--- RECORDED DATA Enclosed Below ---

/-- The place of a register by internal address; none for the three registers of the BAR0 function page,
which the host alone reaches (R430). Second-level indices: [p][w] and the like; the width of the inner index is
`m + mlo`. -/
def Reg.place : Reg → Option Place
  | .PW_PACE_CTL => some ⟨0xF00000400, 1, 0x0, 0, 1, 0x0⟩
  | .PW_PACE_STATUS => some ⟨0xF00000408, 1, 0x0, 0, 1, 0x0⟩
  | .PW_PACE_MON => some ⟨0xF00000500, 64, 0x8, 0, 1, 0x0⟩
  | .GLB_SERIAL => some ⟨0x10, 1, 0x0, 0, 1, 0x0⟩
  | .GLB_SEC_STATE => some ⟨0x20, 1, 0x0, 0, 1, 0x0⟩
  | .GLB_JOB => some ⟨0x1000, 256, 0x8, 0, 1, 0x0⟩
  | .GLB_ROLLBACK => some ⟨0x200, 8, 0x8, 0, 1, 0x0⟩
  | .QU_BASE => some ⟨0x100000000, 65536, 0x40, 0, 1, 0x0⟩
  | .QU_CFG => some ⟨0x100000008, 65536, 0x40, 0, 1, 0x0⟩
  | .QU_PI => some ⟨0x100000010, 65536, 0x40, 0, 1, 0x0⟩
  | .QU_CI => some ⟨0x100000018, 65536, 0x40, 0, 1, 0x0⟩
  | .QU_HEAD => some ⟨0x100000020, 65536, 0x40, 0, 1, 0x0⟩
  | .QU_HEADADDR => some ⟨0x100000028, 65536, 0x40, 0, 1, 0x0⟩
  | .QU_NOTIFY => some ⟨0x100000030, 65536, 0x40, 0, 1, 0x0⟩
  | .QU_STATE => some ⟨0x100000038, 65536, 0x40, 0, 1, 0x0⟩
  | .TP_CTX_CFG => some ⟨0x700000008, 1, 0x0, 0, 1, 0x0⟩
  | .TP_RTO_CFG => some ⟨0x700000010, 1, 0x0, 0, 1, 0x0⟩
  | .TP_ACK_CFG => some ⟨0x700000018, 1, 0x0, 0, 1, 0x0⟩
  | .TP_CC_CFG => some ⟨0x700000020, 1, 0x0, 0, 1, 0x0⟩
  | .TP_CC_RATE => some ⟨0x700000028, 1, 0x0, 0, 1, 0x0⟩
  | .TP_CREDIT_CFG => some ⟨0x700000030, 1, 0x0, 0, 1, 0x0⟩
  | .TP_STATUS => some ⟨0x700000040, 1, 0x0, 0, 1, 0x0⟩
  | .TP_TGT_STATUS => some ⟨0x700000048, 1, 0x0, 0, 1, 0x0⟩
  | .MF_STATUS => some ⟨0x700001000, 1, 0x0, 0, 1, 0x0⟩
  | .MF_QUOTA => some ⟨0x700002000, 256, 0x8, 0, 1, 0x0⟩
  | .MF_USE => some ⟨0x700003000, 256, 0x8, 0, 1, 0x0⟩
  | .CT_CFG => some ⟨0x800000000, 1, 0x0, 0, 1, 0x0⟩
  | .CT_UXPOOL => some ⟨0x800000008, 1, 0x0, 0, 1, 0x0⟩
  | .CT_UXSTATUS => some ⟨0x800000010, 1, 0x0, 0, 1, 0x0⟩
  | .CT_STATUS => some ⟨0x800000100, 4, 0x8, 0, 1, 0x0⟩
  | .CT_QUOTA => some ⟨0x800001000, 256, 0x8, 0, 1, 0x0⟩
  | .CT_USE => some ⟨0x800002000, 256, 0x8, 0, 1, 0x0⟩
  | .HD_LANDPOOL => some ⟨0x900000008, 1, 0x0, 0, 1, 0x0⟩
  | .HD_STATUS => some ⟨0x900000010, 1, 0x0, 0, 1, 0x0⟩
  | .HD_CTX => some ⟨0x900001000, 4096, 0x8, 0, 1, 0x0⟩
  | .XB_STATUS => some ⟨0x400000000, 1, 0x0, 0, 1, 0x0⟩
  | .XB_PORT_UP => some ⟨0x400000010, 2, 0x8, 0, 1, 0x0⟩
  | .XB_NOTICE => some ⟨0x400000040, 4, 0x8, 0, 1, 0x0⟩
  | .LL_PORT_STATE => some ⟨0x500001000, 72, 0x40, 0, 1, 0x0⟩
  | .LL_PORT_PEER => some ⟨0x500001008, 72, 0x40, 0, 1, 0x0⟩
  | .LL_PORT_LINK => some ⟨0x500001010, 72, 0x40, 0, 1, 0x0⟩
  | .LL_TIMERS => some ⟨0x500000000, 1, 0x0, 0, 1, 0x0⟩
  | .LN_LANE_STATUS => some ⟨0x500004000, 72, 0x40, 0, 1, 0x0⟩
  | .LN_LANE_TAPS => some ⟨0x500004008, 72, 0x40, 0, 1, 0x0⟩
  | .LN_LANE_QUAL => some ⟨0x500004010, 72, 0x40, 0, 1, 0x0⟩
  | .LN_LANE_SER => some ⟨0x500004018, 72, 0x40, 0, 1, 0x0⟩
  | .LN_LANE_PRBS => some ⟨0x500004020, 72, 0x40, 0, 1, 0x0⟩
  | .MT_NOW => some ⟨0xA00000000, 1, 0x0, 0, 1, 0x0⟩
  | .MT_CFG => some ⟨0xA00000008, 1, 0x0, 0, 1, 0x0⟩
  | .MT_STATUS => some ⟨0xA00000010, 1, 0x0, 0, 1, 0x0⟩
  | .MT_LINE => some ⟨0xA00000100, 16, 0x8, 0, 1, 0x0⟩
  | .MT_TRIG_CFG => some ⟨0xA00000200, 4, 0x20, 0, 1, 0x0⟩
  | .MT_TRIG_TIME => some ⟨0xA00000208, 4, 0x20, 0, 1, 0x0⟩
  | .MT_TRIG_CAP => some ⟨0xA00000210, 4, 0x20, 0, 1, 0x0⟩
  | .MT_TRIG_STAT => some ⟨0xA00000218, 4, 0x20, 0, 1, 0x0⟩
  | .FX_STATUS => some ⟨0x200000000, 64, 0x10000, 0, 1, 0x0⟩
  | .FX_CFG => some ⟨0x200000008, 64, 0x10000, 0, 1, 0x0⟩
  | .FX_JOBSEG => some ⟨0x200000010, 64, 0x10000, 0, 1, 0x0⟩
  | .FX_SLOTS => some ⟨0x200000100, 64, 0x10000, 0, 4, 0x8⟩
  | .FX_THREAD => some ⟨0x200000200, 64, 0x10000, 0, 16, 0x8⟩
  | .FX_FAULT => some ⟨0x200000300, 64, 0x10000, 0, 16, 0x8⟩
  | .LK_LOCK => some ⟨0x200008000, 64, 0x10000, 0, 64, 0x8⟩
  | .LK_GROUP => some ⟨0x20000C000, 16, 0x10000, 0, 1, 0x0⟩
  | .LK_GROUP_FERRIES => some ⟨0x20000C008, 16, 0x10000, 0, 1, 0x0⟩
  | .LK_CFG => some ⟨0x20000E000, 1, 0x0, 0, 1, 0x0⟩
  | .LK_WORD => some ⟨0x20000E008, 1, 0x0, 0, 1, 0x0⟩
  | .TX_STATUS => some ⟨0x600000000, 1, 0x0, 0, 1, 0x0⟩
  | .TX_WALK_BASE => some ⟨0x600000100, 16, 0x10, 0, 1, 0x0⟩
  | .TX_WALK_LIMIT => some ⟨0x600000108, 16, 0x10, 0, 1, 0x0⟩
  | .TX_ASID => some ⟨0x600100000, 4096, 0x200, 0, 1, 0x0⟩
  | .TX_ROOT => some ⟨0x600100008, 4096, 0x200, 0, 1, 0x0⟩
  | .TX_PKG => some ⟨0x600100010, 4096, 0x200, 0, 1, 0x0⟩
  | .TX_SPAN_BASE => some ⟨0x600100100, 4096, 0x200, 0, 8, 0x20⟩
  | .TX_SPAN_LIMIT => some ⟨0x600100108, 4096, 0x200, 0, 8, 0x20⟩
  | .TX_SPAN_TGT => some ⟨0x600100110, 4096, 0x200, 0, 8, 0x20⟩
  | .HI_PORT => some ⟨0xC00000000, 2, 0x8, 0, 1, 0x0⟩
  | .HI_WIN_BASE => some ⟨0xC00001000, 2, 0x100, 0, 16, 0x10⟩
  | .HI_WIN_TGT => some ⟨0xC00001008, 2, 0x100, 0, 16, 0x10⟩
  | .HI_VF => some ⟨0xC00002000, 2, 0x800, 1, 252, 0x8⟩
  | .HI_FN_STATE => some ⟨0xC00004000, 2, 0x800, 0, 253, 0x8⟩
  | .HI_SLOT_CTL => some ⟨0xC00006000, 1, 0x0, 0, 1, 0x0⟩
  | .HI_SLOT_STATUS => some ⟨0xC00006008, 1, 0x0, 0, 1, 0x0⟩
  | .HI_HB_MSI => some ⟨0xC00006010, 1, 0x0, 0, 1, 0x0⟩
  | .HI_FN_STAT => none
  | .HI_CTL_ADDR => none
  | .HI_CTL_DATA => none
  | .MG_STATUS => some ⟨0x1000000, 1, 0x0, 0, 1, 0x0⟩
  | .MG_IMAGE => some ⟨0x1000100, 6, 0x8, 0, 1, 0x0⟩
  | .MG_LOG_STATUS => some ⟨0x1000200, 1, 0x0, 0, 1, 0x0⟩
  | .MG_LOG_LOST => some ⟨0x1000208, 1, 0x0, 0, 1, 0x0⟩
  | .MG_LOG_SEL => some ⟨0x1000210, 1, 0x0, 0, 1, 0x0⟩
  | .MG_LOG_DATA => some ⟨0x1000220, 8, 0x8, 0, 1, 0x0⟩
  | .MG_SENS => some ⟨0x1001000, 147, 0x8, 0, 1, 0x0⟩
  | .MG_SENS_THR => some ⟨0x1002000, 147, 0x8, 0, 1, 0x0⟩
  | .FT_STATUS => some ⟨0xD00000000, 1, 0x0, 0, 1, 0x0⟩
  | .FT_VEC => some ⟨0xD00000008, 1, 0x0, 0, 1, 0x0⟩
  | .FT_FATAL_TIME => some ⟨0xD00000010, 1, 0x0, 0, 1, 0x0⟩
  | .FT_SRC => some ⟨0xD00001000, 512, 0x8, 0, 1, 0x0⟩
  | .EC_SEL => some ⟨0xE00000000, 295, 0x100, 0, 4, 0x8⟩
  | .EC_CNT => some ⟨0xE00000020, 295, 0x100, 0, 4, 0x8⟩
  | .EC_SNAP => some ⟨0xE00000040, 295, 0x100, 0, 4, 0x8⟩
  | .EC_HIST_CFG => some ⟨0xE00100000, 72, 0x80, 0, 1, 0x0⟩
  | .EC_HIST => some ⟨0xE00100008, 72, 0x80, 0, 8, 0x8⟩
  | .EC_SNAP_STATUS => some ⟨0xE00200000, 1, 0x0, 0, 1, 0x0⟩
  | .EC_SNAP_TIME => some ⟨0xE00200008, 1, 0x0, 0, 1, 0x0⟩
  | .PW_STATUS => some ⟨0xF00000000, 1, 0x0, 0, 1, 0x0⟩
  | .PW_CTL => some ⟨0xF00000008, 1, 0x0, 0, 1, 0x0⟩
  | .PW_RESET => some ⟨0xF00000010, 1, 0x0, 0, 1, 0x0⟩
  | .PW_UNIT_RST => some ⟨0xF00000018, 1, 0x0, 0, 1, 0x0⟩
  | .PW_EN => some ⟨0xF00000100, 7, 0x8, 0, 1, 0x0⟩
  | .EF_CFG => some ⟨0xF00001000, 2, 0x40, 0, 1, 0x0⟩
  | .EF_MODEL => some ⟨0xF00001008, 2, 0x40, 0, 1, 0x0⟩
  | .EF_CTL => some ⟨0xF00001010, 2, 0x40, 0, 1, 0x0⟩
  | .EF_STATUS => some ⟨0xF00001018, 2, 0x40, 0, 1, 0x0⟩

--- End of Enclosed RECORDED DATA ---

◆ **REQUIREMENT**
Transcribe the material exactly, stopping after the "some ⟨0x900000008, 1, 0x0, 0, 1, 0x0⟩" line.

◆ **WRITTEN RESPONSE**
/-- The place of a register by internal address; none for the three registers of the BAR0 function page,
which the host alone reaches (R430). Second-level indices: [p][w] and the like; the width of the inner index is
`m + mlo`. -/
def Reg.place : Reg → Option Place
  | .PW_PACE_CTL => some ⟨0xF00000400, 1, 0x0, 0, 1, 0x0⟩
  | .PW_PACE_STATUS => some ⟨0xF00000408, 1, 0x0, 0, 1, 0x0⟩
  | .PW_PACE_MON => some ⟨0xF00000500, 64, 0x8, 0, 1, 0x0⟩
  | .GLB_SERIAL => some ⟨0x10, 1, 0x0, 0, 1, 0x0⟩
  | .GLB_SEC_STATE => some ⟨0x20, 1, 0x0, 0, 1, 0x0⟩
  | .GLB_JOB => some ⟨0x1000, 256, 0x8, 0, 1, 0x0⟩
  | .GLB_ROLLBACK => some ⟨0x200, 8, 0x8, 0, 1, 0x0⟩
  | .QU_BASE => some ⟨0x100000000, 65536, 0x40, 0, 1, 0x0⟩
  | .QU_CFG => some ⟨0x100000008, 65536, 0x40, 0, 1, 0x0⟩
  | .QU_PI => some ⟨0x100000010, 65536, 0x40, 0, 1, 0x0⟩
  | .QU_CI => some ⟨0x100000018, 65536, 0x40, 0, 1, 0x0⟩
  | .QU_HEAD => some ⟨0x100000020, 65536, 0x40, 0, 1, 0x0⟩
  | .QU_HEADADDR => some ⟨0x100000028, 65536, 0x40, 0, 1, 0x0⟩
  | .QU_NOTIFY => some ⟨0x100000030, 65536, 0x40, 0, 1, 0x0⟩
  | .QU_STATE => some ⟨0x100000038, 65536, 0x40, 0, 1, 0x0⟩
  | .TP_CTX_CFG => some ⟨0x700000008, 1, 0x0, 0, 1, 0x0⟩
  | .TP_RTO_CFG => some ⟨0x700000010, 1, 0x0, 0, 1, 0x0⟩
  | .TP_ACK_CFG => some ⟨0x700000018, 1, 0x0, 0, 1, 0x0⟩
  | .TP_CC_CFG => some ⟨0x700000020, 1, 0x0, 0, 1, 0x0⟩
  | .TP_CC_RATE => some ⟨0x700000028, 1, 0x0, 0, 1, 0x0⟩
  | .TP_CREDIT_CFG => some ⟨0x700000030, 1, 0x0, 0, 1, 0x0⟩
  | .TP_STATUS => some ⟨0x700000040, 1, 0x0, 0, 1, 0x0⟩
  | .TP_TGT_STATUS => some ⟨0x700000048, 1, 0x0, 0, 1, 0x0⟩
  | .MF_STATUS => some ⟨0x700001000, 1, 0x0, 0, 1, 0x0⟩
  | .MF_QUOTA => some ⟨0x700002000, 256, 0x8, 0, 1, 0x0⟩
  | .MF_USE => some ⟨0x700003000, 256, 0x8, 0, 1, 0x0⟩
  | .CT_CFG => some ⟨0x800000000, 1, 0x0, 0, 1, 0x0⟩
  | .CT_UXPOOL => some ⟨0x800000008, 1, 0x0, 0, 1, 0x0⟩
  | .CT_UXSTATUS => some ⟨0x800000010, 1, 0x0, 0, 1, 0x0⟩
  | .CT_STATUS => some ⟨0x800000100, 4, 0x8, 0, 1, 0x0⟩
  | .CT_QUOTA => some ⟨0x800001000, 256, 0x8, 0, 1, 0x0⟩
  | .CT_USE => some ⟨0x800002000, 256, 0x8, 0, 1, 0x0⟩
  | .HD_LANDPOOL => some ⟨0x900000008, 1, 0x0, 0, 1, 0x0⟩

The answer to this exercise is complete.